Saved entries
________________

-- ==== Sys2Proof/Machine/FabConf.lean ====
section
/-! DEFINITION. The fabric commands (R389 to R392): SET_NODE, ROUTE_SET, ROUTE_CLEAR, NEIGHBOURS, SHARD_SET, PORT, JOIN and DRAIN, the
deadline of DRAIN, and the timeout of a remote request (R325, R388). -/

namespace Sys2Proof.Machine

/-! ## The node identifier (R389) -/

/-- A physical address of this engine under its new node identifier; any other address as it is. -/
def renode (old new pa : Nat) : Nat := if pa / 2 ^ 50 = old then new * 2 ^ 50 + localOf pa else pa

def MissReq.renode (f : Nat → Nat) (r : MissReq) : MissReq := { r with line := f r.line }

/-- The streams and slices whose requests name lines by physical address. -/
def Stream.renode (f : Nat → Nat) (x : Stream) : Stream := { x with window := x.window.map (·.renode f), issue := x.issue.map (·.renode f) }
def Slice.renode (f : Nat → Nat) (x : Slice) : Slice := { x with tlb := [], reqs := x.reqs.map fun r => { r with line := f r.line } }

def Blocked.renode (f : Nat → Nat) (b : Blocked) : Blocked :=
  match b with
  | .write pa bs acc => .write (f pa) bs acc
  | .alloc pa mask acc => .alloc (f pa) mask acc

/-- What the row cache awaits. -/
def RowCache.renode (f : Nat → Nat) (x : RowCache) : RowCache :=
  { x with
    fills := x.fills.map fun e => { e with line := f e.line }, direct := x.direct.map fun e => (f e.1, e.2), blocked := x.blocked.map (·.renode f)
    snoops := x.snoops.map fun e => (f e.1, e.2), regs := x.regs.map fun e => { e with line := f e.line } }

/-- The node identifier is set: what the engine holds of its own memory is named by the new physical addresses, and translations are made
anew (R288, R389). -/
def State.takeNode (s : State) (node : Nat) : State :=
  let f := Sys2Proof.Machine.renode s.ownNode node
  let s := { s with wc := s.wc.map fun (e : WcEntry) => { e with line := f e.line } }
  let s := { s with memReqs := s.memReqs.map fun (m : MemReq) => { m with line := f m.line } }
  let s := { s with rc := s.rc.renode f }
  let s := { s with streams := s.streams.map fun (e : Nat × Stream) => (e.1, e.2.renode f), tlb2 := [] }
  let s := { s with slices := (s.slices.map fun (e : Nat × Slice) => (e.1, e.2.renode f)).filter fun (e : Nat × Slice) => e.2 ≠ ({} : Slice) }
  let s := { s with trace := { s.trace with pages := s.trace.pages.map f } }
  { s with fab := { s.fab with assigned := true, node := node } }

/-- MALFORMED with reason 0x45, for a field of the block (R389, R391; log entry 44). -/
def State.fabricRefused (s : State) (j : Job) (off w : Nat) : State := s.malformed j 0x45 (0x8000 + off) (field j.block off w)

/-- A node identifier (R288). -/
def nodeRule (b : List Byte) (off : Nat) : FieldRule := blockRule b off 2 (fun v => decide (v < 2 ^ 14))

/-- SET_NODE: sets the node identifier and the fabric manager's node; refused once the engine has joined (R389). -/
def execSetNode (c : CmdId) (s : State) : Out :=
  subRow s c subSetNode fun j s =>
    let b := j.block
    s.checked j [nodeRule b 0, nodeRule b 2, reservedRule b 4 4] fun s =>
      if s.joined then s.fabricRefused j 0 2
      else
        let s := s.takeNode (field b 0 2)
        { s with fab := { s.fab with mgr := field b 2 2, st := if s.fab.st = EngState.isolated then s.fab.st else .configuring } }.complete c

/-! ## Routes (R387, R389) -/

/-- The rules of one route of an entry (R387). -/
def routeRules (b : List Byte) (off : Nat) : List FieldRule :=
  let h := field b off 1
  [⟨bitsOf h 6 3 == 0 && (!bitOf h 7 || (decide (1 ≤ bitsOf h 2 0) && decide (bitsOf h 2 0 ≤ 6))), 0x8000 + off, h⟩] ++
    ((List.range 6).map fun k => blockRule b (off + 1 + k) 1 (fun v => !bitOf v 7)) ++ [reservedRule b (off + 7) 1]

/-- A route of an entry (R387). -/
def routeOf (b : List Byte) (off : Nat) : Route :=
  let h := field b off 1
  { valid := bitOf h 7, bytes := (List.range (bitsOf h 2 0)).map fun k => field b (off + 1 + k) 1 }

/-- The routes of an entry replaced, none of them marked unusable (R387, R388, R389). -/
def State.setRoutes (s : State) (dst : Nat) (e : RouteEntry) : State :=
  { s with fab := { s.fab with
    routes := sput {} s.fab.routes dst e
    unusable := s.fab.unusable.filter fun u => u.1 ≠ dst } }

/-- ROUTE_SET: the entry of a destination is replaced at once (R387, R389). -/
def execRouteSet (c : CmdId) (s : State) : Out :=
  subRow s c subRouteSet fun j s =>
    let b := j.block
    s.checked j ([nodeRule b 0, reservedRule b 2 6] ++ ([8, 16, 24, 32].map (routeRules b)).flatten) fun s =>
      (s.setRoutes (field b 0 2) { routes := [8, 16, 24, 32].map (routeOf b) }).complete c

/-- ROUTE_CLEAR: every route to a destination is invalid (R389). -/
def execRouteClear (c : CmdId) (s : State) : Out :=
  subRow s c subRouteClear fun j s =>
    let b := j.block
    s.checked j [nodeRule b 0, reservedRule b 2 6] fun s => (s.setRoutes (field b 0 2) {}).complete c

/-! ## NEIGHBOURS, SHARD_SET, PORT (R389) -/

/-- The HELLO record of a partner (R385). -/
def Neighbour.record (n : Neighbour) : List Byte :=
  leBytes 2 (n.node + 2 ^ 15 * bit1 n.assigned) ++ leBytes 1 n.port ++ leBytes 1 n.state ++ leBytes 1 n.major ++ leBytes 1 n.minor ++ zeros 2 ++
    leBytes 8 n.serial ++ leBytes 8 n.time ++ zeros 8

/-- The 384 bytes of NEIGHBOURS: for each port the HELLO record of its partner, and 16 bytes for the port's state, in a layout the spec does
not state: its FB_PORT_STATn, and free bytes (R389; DESIGN CHOICE: log entry 49). -/
def State.neighbourBytes (s : State) : List Byte :=
  (allPorts.map fun p => (s.fport p).nbr.record ++ leBytes 4 (s.fport p).stat ++ openBytes (s.fresh + 12 * p.val) 12).flatten

/-- NEIGHBOURS: writes what the ports know of their partners (R389). -/
def execNeighbours (c : CmdId) (s : State) : Out :=
  subRow s c subNeighbours fun j s =>
    let bs := s.neighbourBytes
    ((s.tookN 96).writeVa c (s.cmdSpace c) (field j.block 0 8) bs).complete c

/-- SHARD_SET: names the successor node and image address that DRAIN uses for a table set; SUCC 0xFFFF clears it (R389); one that names a TORN
set is not served (R215). -/
def execShardSet (c : CmdId) (s : State) : Out :=
  subRow s c subShardSet fun j s =>
    let b := j.block
    let succ := field b 2 2
    s.checked j [blockRule b 2 2 (fun v => decide (v < 2 ^ 14) || v == 0xFFFF), reservedRule b 4 4] fun s =>
      let h := field b 0 2
      if s.isTorn h then s.complete c stAborted else
      let shards := if succ = 0xFFFF then serase s.fab.shards h else sinsert s.fab.shards h (succ, field b 8 8)
      { s with fab := { s.fab with shards := shards } }.complete c

/-- PORT: acts through FB_PORT_CTLn (R389, R397). -/
def execPort (c : CmdId) (s : State) : Out :=
  subRow s c subPort fun j s =>
    let b := j.block
    let n := field b 0 1
    let action := field b 1 1
    s.checked j [blockRule b 0 1 (fun v => decide (v < 8)), blockRule b 1 1 (fun v => decide (v ≤ 3)), reservedRule b 2 6] fun s =>
      if h : n < 8 then
        let p : Fin 8 := ⟨n, h⟩
        (if action = 0 then s.enablePort p false
         else if action = 1 then s.enablePort p true
         else if action = 2 then s.retrainPort p
         else s.acceptPort p).complete c
      else s

/-! ## JOIN (R390, R391, R406) -/

/-- The rules of a JOIN block (R391). -/
def joinRules (b : List Byte) : List FieldRule :=
  [nodeRule b 0, blockRule b 2 2 (fun v => decide (v < 2)), blockRule b 4 2 (fun v => decide (1 ≤ v) && decide (v ≤ 1000)),
   blockRule b 6 2 (fun v => decide (1 ≤ v)), reservedRule b 8 8]

/-- The engine serves: FB_TIMERS and MGR are set, the LOSS frames are built, and CTX 4,095 is the manager's (R391, R406). -/
def State.joinSystem (s : State) (b : List Byte) : State :=
  let mgr := field b 0 2
  let s := s.setReg 0x80008 (BitVec.ofNat 32 (field b 4 2 * 2 ^ 16 + field b 6 2))
  let s := { s with fab := { s.fab with mgr := mgr, st := .serving, hasJoined := true, rejoin := false } }.buildLoss
  match s.context? 4095 with
  | some x => s.setContext 4095 { x with srcMask := 0x3FFF, srcNode := mgr }
  | none => s

/-- JOIN: refused with reason 0x45 when no node identifier is set, no valid route to MGR exists, or the engine is SERVING (R391). -/
def execJoin (c : CmdId) (s : State) : Out :=
  cmdRow s c opJoin fun j s =>
    let b := j.block
    s.checked j (joinRules b) fun s => s.plinth j true fun s =>
      if s.fab.assigned = false ∨ s.fab.st = .serving ∨ s.hasRoute (field b 0 2) = false then s.fabricRefused j 0 2
      else (s.joinSystem b).complete c

/-! ## DRAIN (R392) -/

/-- The address of an image at the successor node of a table set (R288, R392; log entry 50). -/
def shardAddr (succ addr : Nat) : Nat := succ * 2 ^ 50 + localOf addr

/-- Lines of an image that can leave now; answers those that still wait. A line that no route can carry ends the image (R387, R392). -/
def State.sendLines (s : State) (c : CmdId) (ls : List (Nat × List Byte)) : State × List (Nat × List Byte) :=
  match ls with
  | [] => (s, [])
  | (pa, bs) :: rest =>
    match s.remoteSend c c.ctx pa bs.length (some bs) with
    | some s' => (s'.updJob c fun j => { j with acks := j.acks + 1 }).sendLines c rest
    | none => if s.reachable pa then (s, (pa, bs) :: rest) else (s.cause c stAborted { value := pa }, [])

/-- The image of the first set that is left is read and its lines are queued: a TORN set, one whose image cannot be read, or one that is not OPEN
at the deadline is skipped (R212, R392; log entry 45). -/
def State.drainSet (s : State) (j : Job) : State :=
  let c := j.id
  match s.fab.drainLeft with
  | [] => s
  | h :: rest =>
    let skip := fun (s : State) => ({ s with fab := { s.fab with drainLeft := rest } } : State).cause c stAborted { object := h }
    match s.tset? h, kget s.fab.shards h with
    | some t, some (succ, addr) =>
      if t.st = .torn then skip s
      else if t.st ≠ .opened then (if s.fab.drainAt ≤ s.time then skip s else s)
      else
        match s.flushSketch c (s.whoJob c) h with
        | (s, false) => s
        | (s, true) =>
        (match readImage c (s.whoJob c) (s.sections h) [] s with
         | (s, .wait) => s
         | (s, .stop _ _) => skip s
         | (s, .ok b) =>
           { s with fab := { s.fab with drainLeft := rest, drainOut := pieces (shardAddr succ addr) b, drainCur := some (b.length, j.causes.length) } })
    | _, _ => { s with fab := { s.fab with drainLeft := rest } }

/-- A DRAIN goes on: the commands accepted before DRAINING run to their ends, then each image is sent and acknowledged, then the engine is
DRAINED (R392). -/
def State.drainGo (s : State) (j : Job) : State :=
  let c := j.id
  if s.jobs.any (fun k => s.fab.drainFor.contains k.id) then s
  else if s.fab.drainOut ≠ [] then
    let (s, left) := s.sendLines c s.fab.drainOut
    { s with fab := { s.fab with drainOut := left } }
  else if j.acks ≠ 0 then s
  else
    match s.fab.drainCur with
    | some (n, causes) =>
      let s := { s with fab := { s.fab with drainCur := none } }
      if j.causes.length = causes then s.updJob c fun j => { j with value0 := j.value0 + 1, value1 := j.value1 + n } else s
    | none =>
      if s.fab.drainLeft = [] then { s with fab := { s.fab with st := .drained, drain := none } }.complete c else s.drainSet j

/-- The engine enters DRAINING: it refuses new commands, and hands off every table set that has a successor (R363, R392). -/
def State.drainStart (s : State) (j : Job) : State :=
  let b := j.block
  s.checked j [blockRule b 0 2 (fun v => decide (1 ≤ v)), reservedRule b 2 14] fun s =>
    let fab := { s.fab with
      st := .draining, drain := some j.id, drainFor := (s.jobs.map (·.id)).filter (· ≠ j.id)
      drainAt := s.time + field b 0 2 * 1000000, drainLeft := s.fab.shards.map (·.1) }
    { s with fab := fab }.await j.id

/-- DRAIN (R392). -/
def execDrain (c : CmdId) (s : State) : Out :=
  cmdRow s c opDrain fun j s => if j.phase = .waiting then s.drainGo j else s.drainStart j

/-- The commands that a DRAIN still waits for. -/
def State.drainWaits (s : State) : List Job := s.jobs.filter fun k => s.fab.drainFor.contains k.id && k.phase != .finishing

/-- DRAIN_DEADLINE: commands still running end with ABORTED_FAULT; a window that one of them had open goes on without it, as R188 has no other
change (R392; DEDUCED: log entry 45). -/
def execDrainDeadline (s : State) : Out :=
  actSWhen s (s.fab.drain.isSome && decide (s.fab.drainAt ≤ s.time)) fun s =>
    s.drainWaits.foldl (fun (s : State) j => (s.endHold j true).fail j.id stAborted) s

/-! ## Timeouts of remote requests (R325, R388) -/

/-- A read of a gather that failed: the command of the stream that waits for its line ends with ABORTED_FAULT (R325). -/
def State.failRemoteRead (s : State) (m : MemReq) (st : Nat) : State :=
  let waits := s.waitersOf m.line m.stream true != []
  let b := s.lineBag m.stream m.line
  let s := s.dropReads m.line m.stream true
  if waits then s.abortFrom m.stream b st { reason := if st = stProtection then 0x55 else 0, object := 0xFFFF, value := m.line } else s

/-- A remote request ends without its data: a read of a gather, a read of a command, or a write (R325, R379). A line of a DRAIN's image that is
refused leaves its image unwritten (R392). -/
def State.failRemote (s : State) (r : RemoteReq) (st : Nat) : State :=
  let s := { s with fab := { s.fab with remote := s.fab.remote.erase r } }
  match r.mem with
  | some m => s.failRemoteRead m st
  | none =>
    let st := if r.isWrite ∧ s.fab.drain = some r.cmd then stAborted else st
    if r.isWrite then (s.cause r.cmd st { reason := if st = stProtection then 0x55 else 0, object := 0xFFFF, value := r.addr }).updJob r.cmd (fun j => { j with acks := j.acks - 1 }) |>.remoteEnded
    else ((s.keepAnswer r.cmd (r.addr / 256 * 256) (.status st)).parse r.cmd).remoteEnded

/-- REMOTE_REQUEST_TIMEOUT: no response within RTMO_US (R325, R388). -/
def execRemoteRequestTimeout (tag : Nat) (s : State) : Out :=
  actS s fun s =>
    match s.fab.remote.find? fun r => r.tag == tag && decide (r.sentAt + s.rtmoUs * 1000 ≤ s.time) with
    | some r => s.failRemote r stAborted
    | none => s

end Sys2Proof.Machine
end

________________

WHAT THIS TASK INVOLVES — For the word "unusable", state how many lines of the entries contain it, with nothing else.

ANSWER FOR THE TASK — 2